__Entries supplied__
theorem Block.toSink_touches (b) (x1) (x2) (x3) (x4) (x5) : Touches [.free, .vis, .resp, .rep, .poison, .evr, .que, .dfe, .prt, .out, .cas, .alm, .cap] b (Block.toSink b x1 x2 x3 x4 x5) := by
  unfold Block.toSink
  repeat' first
    | with_reducible assumption
    | with_reducible exact Touches.refl
    | exact rfl
    | (intro x
       refine Touches.mid (show Touches [.free, .vis, .resp, .rep, .poison, .evr, .que, .dfe, .prt, .out, .cas, .alm, .cap] b x from ?_) (fun h => ?_)
       all_goals first | (with_reducible have h0 : Touches [.free, .vis, .resp, .rep, .poison, .evr, .que, .dfe, .prt, .out, .cas, .alm, .cap] b x := h; clear h0; clear_value x) | subst x)
    | intro _
    | lift_lets
    | with_reducible refine Touches.ite ?_ ?_
    | with_reducible apply Touches.step (Block.almPublish_touches ..)
    | with_reducible apply Touches.step (Block.hostOutPost_touches ..)
    | ((with_reducible apply Touches.set_dfe) <;> first | with_reducible assumption | with_reducible exact Touches.refl | exact rfl | with_reducible refine Touches.snd (by assumption) ?_)
    | split
    | with_reducible refine Touches.snd (by assumption) ?_
    | with_reducible refine Touches.fst (by assumption) ?_
    | (clear_value *; split)
    | dsimp only

theorem Block.loadRef_touches (b) (x1) (x2) : Touches [.cells, .poison, .dfe] b (Block.loadRef b x1 x2).2 := by
  unfold Block.loadRef
  repeat' first
    | with_reducible assumption
    | with_reducible exact Touches.refl
    | exact rfl
    | (intro x
       refine Touches.mid (show Touches [.cells, .poison, .dfe] b x from ?_) (fun h => ?_)
       all_goals first | (with_reducible have h0 : Touches [.cells, .poison, .dfe] b x := h; clear h0; clear_value x) | subst x)
    | intro _
    | lift_lets
    | with_reducible refine Touches.ite ?_ ?_
    | with_reducible apply Touches.step (Block.coreLoad_touches ..)
    | split
    | with_reducible refine Touches.snd (by assumption) ?_
    | with_reducible refine Touches.fst (by assumption) ?_
    | (clear_value *; split)
    | dsimp only

theorem Block.inVector_touches (b) (x1) (x2) (x3) : Touches [.cells, .poison, .dfe] b (Block.inVector b x1 x2 x3).2 := by
  unfold Block.inVector
  repeat' first
    | with_reducible assumption
    | with_reducible exact Touches.refl
    | exact rfl
    | (intro x
       refine Touches.mid (show Touches [.cells, .poison, .dfe] b x from ?_) (fun h => ?_)
       all_goals first | (with_reducible have h0 : Touches [.cells, .poison, .dfe] b x := h; clear h0; clear_value x) | subst x)
    | intro _
    | lift_lets
    | with_reducible refine Touches.ite ?_ ?_
    | with_reducible apply Touches.step (Block.loadRef_touches ..)
    | split
    | with_reducible refine Touches.snd (by assumption) ?_
    | with_reducible refine Touches.fst (by assumption) ?_
    | (clear_value *; split)
    | dsimp only

theorem Block.outVector_touches (b) (x1) (x2) (x3) (x4) : Touches [.cells, .poison, .dfe] b (Block.outVector b x1 x2 x3 x4).2 := by
  unfold Block.outVector
  repeat' first
    | with_reducible assumption
    | with_reducible exact Touches.refl
    | exact rfl
    | (intro x
       refine Touches.mid (show Touches [.cells, .poison, .dfe] b x from ?_) (fun h => ?_)
       all_goals first | (with_reducible have h0 : Touches [.cells, .poison, .dfe] b x := h; clear h0; clear_value x) | subst x)
    | intro _
    | lift_lets
    | with_reducible refine Touches.ite ?_ ?_
    | with_reducible apply Touches.step (Block.coreStore_touches ..)
    | split
    | with_reducible refine Touches.snd (by assumption) ?_
    | with_reducible refine Touches.fst (by assumption) ?_
    | (clear_value *; split)
    | dsimp only

theorem Block.results_touches (b) (x1) (x2) (x3) : Touches [.free, .cells, .poison, .dfe] b (Block.results b x1 x2 x3).2 := by
  unfold Block.results
  repeat' first
    | with_reducible assumption
    | with_reducible exact Touches.refl
    | exact rfl
    | (intro x
       refine Touches.mid (show Touches [.free, .cells, .poison, .dfe] b x from ?_) (fun h => ?_)
       all_goals first | (with_reducible have h0 : Touches [.free, .cells, .poison, .dfe] b x := h; clear h0; clear_value x) | subst x)
    | intro _
    | lift_lets
    | with_reducible refine Touches.ite ?_ ?_
    | with_reducible apply Touches.step (Block.outVector_touches ..)
    | with_reducible apply Touches.step (Block.inVector_touches ..)
    | with_reducible apply Touches.step (Block.loadRef_touches ..)
    | with_reducible apply Touches.step (Block.coreStore_touches ..)
    | with_reducible apply Touches.step (Block.draw_touches ..)
    | with_reducible refine Touches.fold ?_ (fun _ _ _ => ?_)
    | split
    | with_reducible refine Touches.snd (by assumption) ?_
    | with_reducible refine Touches.fst (by assumption) ?_
    | with_reducible refine Touches.fold1 ?_ (fun _ _ _ => ?_)
    | with_reducible refine Touches.fold2 ?_ (fun _ _ _ => ?_)
    | (clear_value *; split)
    | dsimp only

theorem Block.effect_touches (b) (x1) (x2) (x3) : Touches [.vis, .resp, .rep, .cells, .poison, .evr, .que, .dfe, .rpl, .alm, .red] b (Block.effect b x1 x2 x3).1 := by
  unfold Block.effect
  repeat' first
    | with_reducible assumption
    | with_reducible exact Touches.refl
    | exact rfl
    | (intro x
       refine Touches.mid (show Touches [.vis, .resp, .rep, .cells, .poison, .evr, .que, .dfe, .rpl, .alm, .red] b x from ?_) (fun h => ?_)
       all_goals first | (with_reducible have h0 : Touches [.vis, .resp, .rep, .cells, .poison, .evr, .que, .dfe, .rpl, .alm, .red] b x := h; clear h0; clear_value x) | subst x)
    | intro _
    | lift_lets
    | with_reducible refine Touches.ite ?_ ?_
    | with_reducible apply Touches.step (Block.thrEval_touches ..)
    | with_reducible apply Touches.step (Block.pairEval_touches ..)
    | with_reducible apply Touches.step (Block.rplFire_touches ..)
    | with_reducible refine Touches.fold ?_ (fun _ _ _ => ?_)
    | split
    | with_reducible refine Touches.snd (by assumption) ?_
    | with_reducible refine Touches.fst (by assumption) ?_
    | with_reducible refine Touches.fold1 ?_ (fun _ _ _ => ?_)
    | with_reducible refine Touches.fold2 ?_ (fun _ _ _ => ?_)
    | (clear_value *; split)
    | dsimp only

theorem Block.missEnd_touches (b) (x1) (x2) : Touches [.vis, .evr, .aln] b (Block.missEnd b x1 x2) := by
  unfold Block.missEnd
  repeat' first
    | with_reducible assumption
    | with_reducible exact Touches.refl
    | exact rfl
    | (intro x
       refine Touches.mid (show Touches [.vis, .evr, .aln] b x from ?_) (fun h => ?_)
       all_goals first | (with_reducible have h0 : Touches [.vis, .evr, .aln] b x := h; clear h0; clear_value x) | subst x)
    | intro _
    | lift_lets
    | with_reducible refine Touches.ite ?_ ?_
    | with_reducible apply Touches.step (Block.event_touches ..)
    | with_reducible apply Touches.step (Block.setRing_touches ..)
    | split
    | with_reducible refine Touches.snd (by assumption) ?_
    | with_reducible refine Touches.fst (by assumption) ?_
    | (clear_value *; split)
    | dsimp only

theorem Block.missClose_touches (b) (x1) : Touches [.vis, .evr, .aln] b (Block.missClose b x1) := by
  unfold Block.missClose
  repeat' first
    | with_reducible assumption
    | with_reducible exact Touches.refl
    | exact rfl
    | (intro x
       refine Touches.mid (show Touches [.vis, .evr, .aln] b x from ?_) (fun h => ?_)
       all_goals first | (with_reducible have h0 : Touches [.vis, .evr, .aln] b x := h; clear h0; clear_value x) | subst x)
    | intro _
    | lift_lets
    | with_reducible refine Touches.ite ?_ ?_
    | with_reducible apply Touches.step (Block.missEnd_touches ..)
    | split
    | with_reducible refine Touches.snd (by assumption) ?_
    | with_reducible refine Touches.fst (by assumption) ?_
    | (clear_value *; split)
    | dsimp only

theorem Block.newGen_touches (b) : Touches [.vis, .evr, .aln, .dfe] b (Block.newGen b) := by
  unfold Block.newGen
  repeat' first
    | with_reducible assumption
    | with_reducible exact Touches.refl
    | exact rfl
    | (intro x
       refine Touches.mid (show Touches [.vis, .evr, .aln, .dfe] b x from ?_) (fun h => ?_)
       all_goals first | (with_reducible have h0 : Touches [.vis, .evr, .aln, .dfe] b x := h; clear h0; clear_value x) | subst x)
    | intro _
    | lift_lets
    | with_reducible refine Touches.ite ?_ ?_
    | with_reducible apply Touches.step (Block.genChange_touches ..)
    | with_reducible apply Touches.step (Block.missClose_touches ..)
    | with_reducible apply Touches.step (Block.coreFree_touches ..)
    | with_reducible apply Touches.step (Block.count_touches ..)
    | with_reducible refine Touches.fold ?_ (fun _ _ _ => ?_)
    | split
    | with_reducible refine Touches.snd (by assumption) ?_
    | with_reducible refine Touches.fst (by assumption) ?_
    | with_reducible refine Touches.fold1 ?_ (fun _ _ _ => ?_)
    | with_reducible refine Touches.fold2 ?_ (fun _ _ _ => ?_)
    | (clear_value *; split)
    | dsimp only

__What you will do__
Show each line of the material above where "toSink" occurs.

__Answer to the exercise__
theorem Block.toSink_touches (b) (x1) (x2) (x3) (x4) (x5) : Touches [.free, .vis, .resp, .rep, .poison, .evr, .que, .dfe, .prt, .out, .cas, .alm, .cap] b (Block.toSink b x1 x2 x3 x4 x5) := by
  unfold Block.toSink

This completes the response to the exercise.